Read A CSV From Standard Input (`stdin`)

Problem

You need to read and work with CSV data that is streaming into stdin.

Solution

Leverage DuckDB’s build-in methods for working with data from stdin.

Discussion

There are times when you don’t feel like taking the extra step make a temporary file associated with a running shell command process just to get access to the output from said command. One example might be analyzing various aspects of Git history.

We can take advantage of DuckDB’s ability to read from stdin to avoid creating unnecessary cruft.

Let’s see who are the top authors of Git commits to RStudio’s IDE (what, you don’t keep an up-to-date fork/clone of RStudio lying around?):

cd ~/Development/clones/rstudio
git pull > /dev/null # get the latest commits
git log --pretty=format:%as,%an | \
  duckdb -c "
FROM read_csv('/dev/stdin', columns = { 
  'day': 'DATE',
  'author': 'VARCHAR'
})
SELECT 
  author, 
  COUNT(*) AS n_commits
GROUP BY 1
ORDER BY 2 DESC
"

┌─────────────────────┬───────────┐
│       author        │ n_commits │
│       varchar       │   int64   │
├─────────────────────┼───────────┤
│ JJ Allaire          │     12302 │
│ Kevin Ushey         │      7196 │
│ Jonathan McPherson  │      5551 │
│ Gary Ritchie        │      2649 │
│ Gary                │      1863 │
│ Javier Luraschi     │      1848 │
│ Jonathan            │      1598 │
│ Joe Cheng           │      1568 │
│ Maria Semple        │       907 │
│ melissa-barca       │       698 │
│ Charles Teague      │       666 │
│ karl@rstudio.com    │       477 │
│ Matheus Tavares     │       299 │
│ Jackie Gutman       │       291 │
│ Tim Mok             │       288 │
│ Jeff Vroom          │       273 │
│ Karl Feinauer       │       270 │
│ Melissa Barca       │       240 │
│ Jacqueline Gutman   │       212 │
│ Romain François     │       186 │
│     ·               │         · │
│     ·               │         · │
│     ·               │         · │
│ Adam Majer          │         1 │
│ Jacob Munro         │         1 │
│ Tracy Teal          │         1 │
│ rhinopotamus        │         1 │
│ Christophe Dervieux │         1 │
│ XiangyunHuang       │         1 │
│ giuseppec           │         1 │
│ Jon Harker          │         1 │
│ Thomas Themel       │         1 │
│ Jari Karppinen      │         1 │
│ fishgal64           │         1 │
│ Fredric Johansson   │         1 │
│ AWS Admin           │         1 │
│ Gábor Csárdi        │         1 │
│ David               │         1 │
│ ej                  │         1 │
│ Carl A. B. Pearson  │         1 │
│ pjd                 │         1 │
│ Sainath Adapa       │         1 │
│ Christian Brueffer  │         1 │
├─────────────────────┴───────────┤
│ 195 rows (40 shown)   2 columns │
└─────────────────────────────────┘

By having this data in a SQL context, we can ask questions that require some wrangling or use of many tools in other contexts.
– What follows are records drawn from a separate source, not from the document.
-- ==== Sys2Proof/Machine/Huddle.lean ====
section
/-! DEFINITION. The huddle and the commit unit: votes, decisions, the commit state machine, the flip list and the flip,
the loss scale and the commit registers (09_fabric_troshalet_collectives.md, R364 to R369; 10_training_step_commit.md,
R375 to R392). -/

namespace Sys2Proof.Machine

/-! ### The commit unit (R377 to R379, R384, R388) -/

/-- The state code of R377. -/
def State.cmtState (s : State) (p : Nat) : Nat := s.f F.CMT.STATE.STATE p

/-- The fault record of the commit unit (R384, R524). -/
def State.commitFault (s : State) (p code : Nat) : State :=
  s.postFault p ⟨code, 6, 0xFF, 0xFFFF, s.f F.CMT.COMMITTED.STEP p, s.f F.FAB.STEP.STEP p, (s.rd .cmtState p).toNat, 0⟩

/-- FAB.STEP raised by 1 (R376). -/
def State.stepOn (s : State) (p : Nat) : State := s.setF F.FAB.STEP.STEP p ((s.f F.FAB.STEP.STEP p + 1) % 2 ^ 64)

/-- The flip list found bad (R384, R386). -/
def State.flipBad (s : State) (p : Nat) : State :=
  ((s.setF F.CMT.STATE.FLIP_BAD p 1).commitCode p Code.CMT_FLIP_BAD).commitFault p Code.CMT_FLIP_BAD

/-- An entry of the flip list from its 32 bytes (R383). -/
def flipEnt (b : List Byte) : FlipEnt :=
  ⟨recNat b 0 8 % 2 ^ 52, recNat b 8 8 % 2 ^ 52, recNat b 0x10 4, nbit (recNat b 0x14 1) 0, nbit (recNat b 0x14 1) 1⟩

/-- Whether the reserved fields of an entry are 0 (R384). -/
def flipRsvOk (b : List Byte) : Bool :=
  decide (recNat b 0 8 < 2 ^ 52) && decide (recNat b 8 8 < 2 ^ 52) && decide (recNat b 0x14 1 < 4) &&
    (b.drop 0x15).all fun x => x == 0

def FlipEnt.size (e : FlipEnt) : Nat := if e.big then 2097152 else 65536
def FlipEnt.bytes (e : FlipEnt) : Nat := e.npages * e.size

/-- Whether a range of pages can be flipped: each is mapped, of the size named, and no Reed window page (R384). -/
def State.flipRange (s : State) (p va : Nat) (e : FlipEnt) : Bool :=
  va % e.size == 0 && (List.range e.npages).all fun i =>
    match s.mem.page? p (va + i * e.size) with
    | some (key, g) => g.valid && g.big == e.big && g.tier != 3 && keyVa key == va + i * e.size
    | none => false

/-- Whether two ranges overlap. -/
def rangesMeet (a b : Nat × Nat) : Bool := decide (a.1 < b.1 + b.2) && decide (b.1 < a.1 + a.2)

/-- Whether no range of a list overlaps a later one. -/
def apart : List (Nat × Nat) → Bool
  | [] => true
  | x :: r => (r.all fun y => !rangesMeet x y) && apart r

/-- The flip list read and checked (R384): the entries, and whether the check holds. -/
def State.flipCheck (s : State) (p : Nat) : State × List FlipEnt × Bool :=
  let n := s.f F.CMT.FLIP_CNT.ENTRIES p
  let empty := n == 0 && s.fb F.CMT.CFG.AUTO_FLIP p
  match s.auxRead p (s.f F.CMT.FLIP.LIST p) (32 * n) with
  | (s, none) => (s, [], false)
  | (s, some bs) =>
    let bl := (List.range n).map fun i => (bs.drop (32 * i)).take 32
    let es := bl.map flipEnt
    let ok := !empty && bl.all flipRsvOk && es.all (fun e => decide (1 ≤ e.npages) && s.flipRange p e.live e && s.flipRange p e.alt e) &&
      apart (es.flatMap fun e => [(e.live, e.bytes), (e.alt, e.bytes)])
    (s, es, ok)

/-- The flip-list check at the start of a round-1 huddle (R384): the list is kept, and a list that fails is reported.
The answer says whether it held. -/
def State.checkFlipList (s : State) (p : Nat) : State × Bool :=
  let x := s.flipCheck p
  let s := { x.1 with cmt := { x.1.cmt with lists := SMap.set (fun _ => []) x.1.cmt.lists p x.2.1 } }
  (if x.2.2 then s else s.flipBad p, x.2.2)

/-- The loss scale after a round-0 decision (R388). -/
def State.lossScale (s : State) (p : Nat) (commit : Bool) (hcause : Nat) : State :=
  if s.fb F.CMT.CFG.HOLD_LS p then s
  else
    let e := s.lsExp p
    if commit then
      let good := s.f F.CMT.LSCALE.GOOD p + 1
      if s.f F.CMT.LSCALE.INTERVAL p ≤ good then
        (s.setF F.CMT.LSCALE.EXP p (wrap 8 (Min.min (e + 1) (sext 8 (s.f F.CMT.LSCALE.MAX_EXP p))))).setF F.CMT.LSCALE.GOOD p 0
      else s.setF F.CMT.LSCALE.GOOD p good
    else if hcause = 1 then
      (s.setF F.CMT.LSCALE.EXP p (wrap 8 (Max.max (e - 1) (sext 8 (s.f F.CMT.LSCALE.MIN_EXP p))))).setF F.CMT.LSCALE.GOOD p 0
    else s

/-- The last decision in CMT.STATE, with the new state. -/
def State.decided (s : State) (p : Nat) (commit : Bool) (hcause st : Nat) : State :=
  ((s.setF F.CMT.STATE.LAST_COMMIT p (b2n commit)).setF F.CMT.STATE.LAST_HCAUSE p hcause).setF F.CMT.STATE.STATE p st

/-- A step that ends in a skip (R376, R378). -/
def State.skipStep (s : State) (p : Nat) : State := (s.stepOn p).bumpF F.CMT.STATE.SKIPS p 1

/-- What a decision does in the commit unit (R378). -/
def State.commitDecision (s : State) (d : Decision) : State :=
  let p := d.part
  let rec_ := fun (s : State) (ev st : Nat) =>
    s.commitRecord p (s.commitBytes p ev d.commit d.hcause d.status st)
  if d.round = 0 ∧ s.cmtState p = 1 then
    let s := s.lossScale p d.commit d.hcause
    if d.commit then rec_ (s.decided p true d.hcause 2) 0 2
    else rec_ ((s.skipStep p).decided p false d.hcause 0) 0 0
  else if d.round = 1 ∧ s.cmtState p = 3 then
    if d.commit then
      if s.fb F.CMT.CFG.AUTO_FLIP p then rec_ (s.decided p true d.hcause 4) 1 4
      else rec_ ((s.stepOn p).decided p true d.hcause 0) 1 0
    else rec_ ((s.skipStep p).decided p false d.hcause 0) 1 0
  else s

/-! ### Huddle frames (R367) -/

/-- A huddle frame's payload. -/
def huddlePayload (status count round : Nat) (commit : Bool) (hcause step : Nat) : List Byte :=
  leBytes 8 status ++ leBytes 4 count ++ leBytes 1 round ++ leBytes 1 (b2n commit) ++ leBytes 1 hcause ++ zeros 1 ++
    leBytes 8 step ++ zeros 40

/-- A huddle frame sent to a rank of the group (R334, R352, R364, R367). -/
def State.huddleSend (s : State) (ty p rank : Nat) (pay : List Byte) : State :=
  s.portSend (s.ctlPort rank) { s.newFrame ty (s.srcRank p) rank pay with
    part := p, step := s.f F.FAB.STEP.STEP p % 65536 }

/-- A decision sent to a rank. -/
def State.sendDown (s : State) (d : Decision) (rank : Nat) : State :=
  s.huddleSend 0x21 d.part rank (huddlePayload d.status d.count d.round d.commit d.hcause d.step)
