-- ==== Sys2Proof/Machine/Phase.lean ====
section
/-! DEFINITION. Lanes and training of the optical ports, phases and the phase switch, and time synchronisation
(09_fabric_troshalet_collectives.md, R329 to R333, R347 to R352, R371 to R373). -/

namespace Sys2Proof.Machine

/-! ### Lanes (R329 to R331) -/

/-- Lanes of one direction in use (R331): those of lanes 0 to 7 that are not out of use, and the spare, lane 8, once it carries one. -/
def lanesLeft (gone : List Nat) (spare : Bool) : Nat :=
  ((List.range 8).filter fun l => !gone.contains l).length + b2n (spare && !gone.contains 8)

/-- Transmit lanes out of use: retired here, or as receive lanes at the far end. -/
def Port.outGone (p : Port) : List Nat := p.retired ++ (p.farRetired.filter fun l => decide (9 ≤ l)).map fun l => l - 9

/-- Receive lanes out of use: retired here, or as transmit lanes at the far end. -/
def Port.inGone (p : Port) : List Nat := p.inRetired ++ p.farRetired.filter fun l => decide (l < 9)

/-- How many lanes a port has in use: those of the direction that has fewer.
[DESIGN CHOICE 61: unsafe] -/
def Port.lanes (p : Port) : Nat := Nat.min (lanesLeft p.outGone p.spareOn) (lanesLeft p.inGone p.inSpareOn)

/-- The fibre of the λ1 spare (R330): the one it has while the λ0 lane there works, and otherwise the lowest whose λ0 lane works; none
before a lane is out of use.
[DESIGN CHOICE 61: unsafe] -/
def spareFibre (old : Option Nat) (gone : List Nat) : Option Nat :=
  let lowest := (List.range 8).find? fun l => !gone.contains l
  if (List.range 8).all fun l => !gone.contains l then none
  else match old with
    | some x => if gone.contains x then lowest else some x
    | none => lowest

/-- The lane map of a port (R331, R338): its retired transmit lanes 0 to 8, and its retired receive lanes as 9 to 17.
[DESIGN CHOICE 61: unsafe] -/
def Port.laneMap (p : Port) : List Nat := p.retired ++ p.inRetired.map fun l => l + 9

/-- LANES and SPARE_USED of a port's status brought up to date (R333). -/
def State.showLanes (s : State) (n : Nat) : State :=
  (s.setF F.FAB.PORT_STAT.LANES n (if s.portSt n = 1 ∨ s.portSt n = 2 ∨ s.portSt n = 4 then (s.port n).lanes else 0)).setF
    F.FAB.PORT_STAT.SPARE_USED n (b2n ((s.port n).spareOn || (s.port n).inSpareOn))

/-- A port's STATE set. -/
def State.setPortSt (s : State) (n st : Nat) : State := (s.setF F.FAB.PORT_STAT.STATE n st).showLanes n

/-- Frames that wait on a control port that is down handed to the other one, when that is up (R352). -/
def State.shareCtl (s : State) (n : Nat) : State :=
  if (n = 14 ∨ n = 15) ∧ s.portUp n = false ∧ s.portUp (29 - n) = true then s.moveQueue n (29 - n) fun _ => true else s

/-- A port goes down (R331, R333, R352, R471). -/
def State.portDown (s : State) (n : Nat) : State := ((s.setPortSt n 0).pairDown n).shareCtl n

/-- A port that has fewer than 4 lanes left goes down, and the loss of the link is reported in a fault record of partition 0 (R331). The
form of the report is open.
[DESIGN CHOICE 180: unsafe] -/
def State.portLost (s : State) (n : Nat) : State :=
  (s.portDown n).postFault 0 ⟨Code.FAB_PORT_DOWN, 5, 0xFF, 0xFFFF, n, (s.port n).lanes, 0, 0⟩

/-- What a LANE frame of this module says on a port (R331, R338, R472, R473). -/
def State.laneOut (s : State) (n : Nat) : LaneFrame :=
  let p := s.port n
  ⟨s.f F.FAB.MOD_CFG.RANK 0, p.laneMap, p.fibre,
   if n < 16 then [] else ((List.range 64).filter fun q => s.fb F.PAIR.RX_CFG.EN q).map fun q =>
     (q, s.f F.PAIR.RX_CFG.SLOT_UNITS q, if s.fb F.PAIR.RX_STAT.VALID q then 1 - s.f F.PAIR.RX_STAT.CUR q else 0)⟩

/-- A port after its lanes changed (R331): its status follows, and a port that runs and has fewer than 4 lanes left goes down. -/
def State.lanesMoved (s : State) (n : Nat) : State :=
  if (s.portUp n || s.portSt n == 4 || s.portSt n == 1) && decide ((s.port n).lanes < 4) then s.portLost n else s.showLanes n

/-- A lane of a port retired in one direction, transmit or receive (R330, R331, R456): the port goes on with what is left, its LANE frame
names the lane and the fibre for the spare, and below 4 lanes it goes down. Lane 8 is the spare, used or not.
[DESIGN CHOICE 61: unsafe] -/
def State.retireLane (s : State) (n : Nat) (out : Bool) (lane : Nat) : State :=
  let p := s.port n
  if decide (8 < lane) || (if out then p.retired.contains lane else p.inRetired.contains lane) then s
  else
    let s := s.onPort n fun p =>
      let p := if out then { p with retired := p.retired ++ [lane] } else { p with inRetired := p.inRetired ++ [lane] }
      { p with fibre := spareFibre p.fibre p.outGone }
    let s := s.lanesMoved n
    if s.portUp n || s.portSt n == 4 then s.emit (.laneFrame n (s.laneOut n)) else s

/-- What a LANE frame tells (R331, R338, R473): the far end's lane map and the fibre of its spare, and on a pair port the shadows of the
partner. -/
def State.laneIn (s : State) (n : Nat) (fr : LaneFrame) : State :=
  let s := s.onPort n fun p =>
    let p := { p with farRetired := fr.retiredLanes, farFibre := fr.spareFibre }
    { p with fibre := spareFibre p.fibre p.outGone }
  if n < 16 then s
  else s.onPair fun m => { m with
    partnerUnits := fr.slots.foldl (fun a e => SMap.put a e.1 e.2.1) m.partnerUnits
    nextSlot := fr.slots.foldl (fun a e => SMap.set (fun _ => 0) a e.1 (e.2.2 % 2)) m.nextSlot }

/-- The spares of a port that have a fibre and work come into use (R331). -/
def Port.trainSpares (p : Port) : Port :=
  { p with spareOn := p.fibre.isSome && !p.outGone.contains 8, inSpareOn := p.farFibre.isSome && !p.inGone.contains 8 }

/-- A pair port has received something (R476).
[DESIGN CHOICE 148: unsafe] -/
def State.hear (s : State) (n : Nat) : State :=
  if n < 16 then s else s.onPair fun m => { m with heard := SMap.put m.heard n s.time }

/-- LANE (R331, R338): a received LANE frame delivers lane maps, identity and the λ1 fibre. -/
def execLane (port : PortId) (fr : LaneFrame) (s : State) : Ans :=
  if !s.inService then .next s else .next (((s.hear port).laneIn port (fitLane fr)).lanesMoved port)

/-- SPARE_LANE_TRAINED (R331): the port stripes over one more lane, the spare of each direction that has a fibre and is not retired. -/
def execSpareLaneTrained (port : PortId) (s : State) : Ans :=
  if !s.inService then .next s else .next ((s.onPort port Port.trainSpares).showLanes port)

/-! ### Phases (R347 to R351) -/

/-- The place of a phase's entry for a port and for a dimension. -/
def ixPeer (ph n : Nat) : Nat := ph * 14 + n
def ixDim (ph d : Nat) : Nat := ph * 3 + d

/-- A circuit set anew: the link starts afresh; its own lanes and learned settings stay, and so do frames that were never sent
(R331, R349, R350). -/
def Port.fresh (p : Port) : Port :=
  { Port.reset with
    queue := p.queue, bufs := p.bufs, lastReturn := p.lastReturn, vcPtr := p.vcPtr, retired := p.retired, spareOn := p.spareOn
    fibre := p.fibre, inRetired := p.inRetired, trained := p.trained, waits := p.waits, fails := p.fails, passed := p.passed }
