-- ==== Sys2Proof/Machine/Dispatch.lean ====
section
/-! DEFINITION. The dispatch: one arm for each command. -/

namespace Sys2Proof.Machine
Like, Who is the top author this month?

cd ~/Development/clones/rstudio
git pull > /dev/null # get the latest commits
git log --pretty=format:%as,%an | \
  duckdb -markdown -c "
FROM read_csv('/dev/stdin', 
  auto_detect = false, 
  columns = { 
    'day': 'DATE',
    'author': 'VARCHAR'
  }
)
SELECT
  strftime(date_trunc('month', day), '%Y %B') AS month,  
  author,
  COUNT(*) AS n_commits_this_month
WHERE
  date_trunc('month', day) = date_trunc('month', now()::DATE)
GROUP BY 1, 2
ORDER BY 3 DESC
"

month	author	n_commits_this_month
2024 March	Kevin Ushey	50
2024 March	Gary Ritchie	41
2024 March	olivroy	16
2024 March	Zach Hannum	4
2024 March	GCRev	4
2024 March	Ashley Henry	4
2024 March	Graham Held	3
2024 March	Tim Mok	1
2024 March	Melissa Barca	1
2024 March	petetronic	1
2024 March	Mervin Fansler	1
2024 March	Pete	1
2024 March	Adam Foryś	1

Remember, you can always use tee to store a copy of the data you’re piping into DuckDB if you think you’ll need to reprocess it, especially if generating the CSV is resource intensive.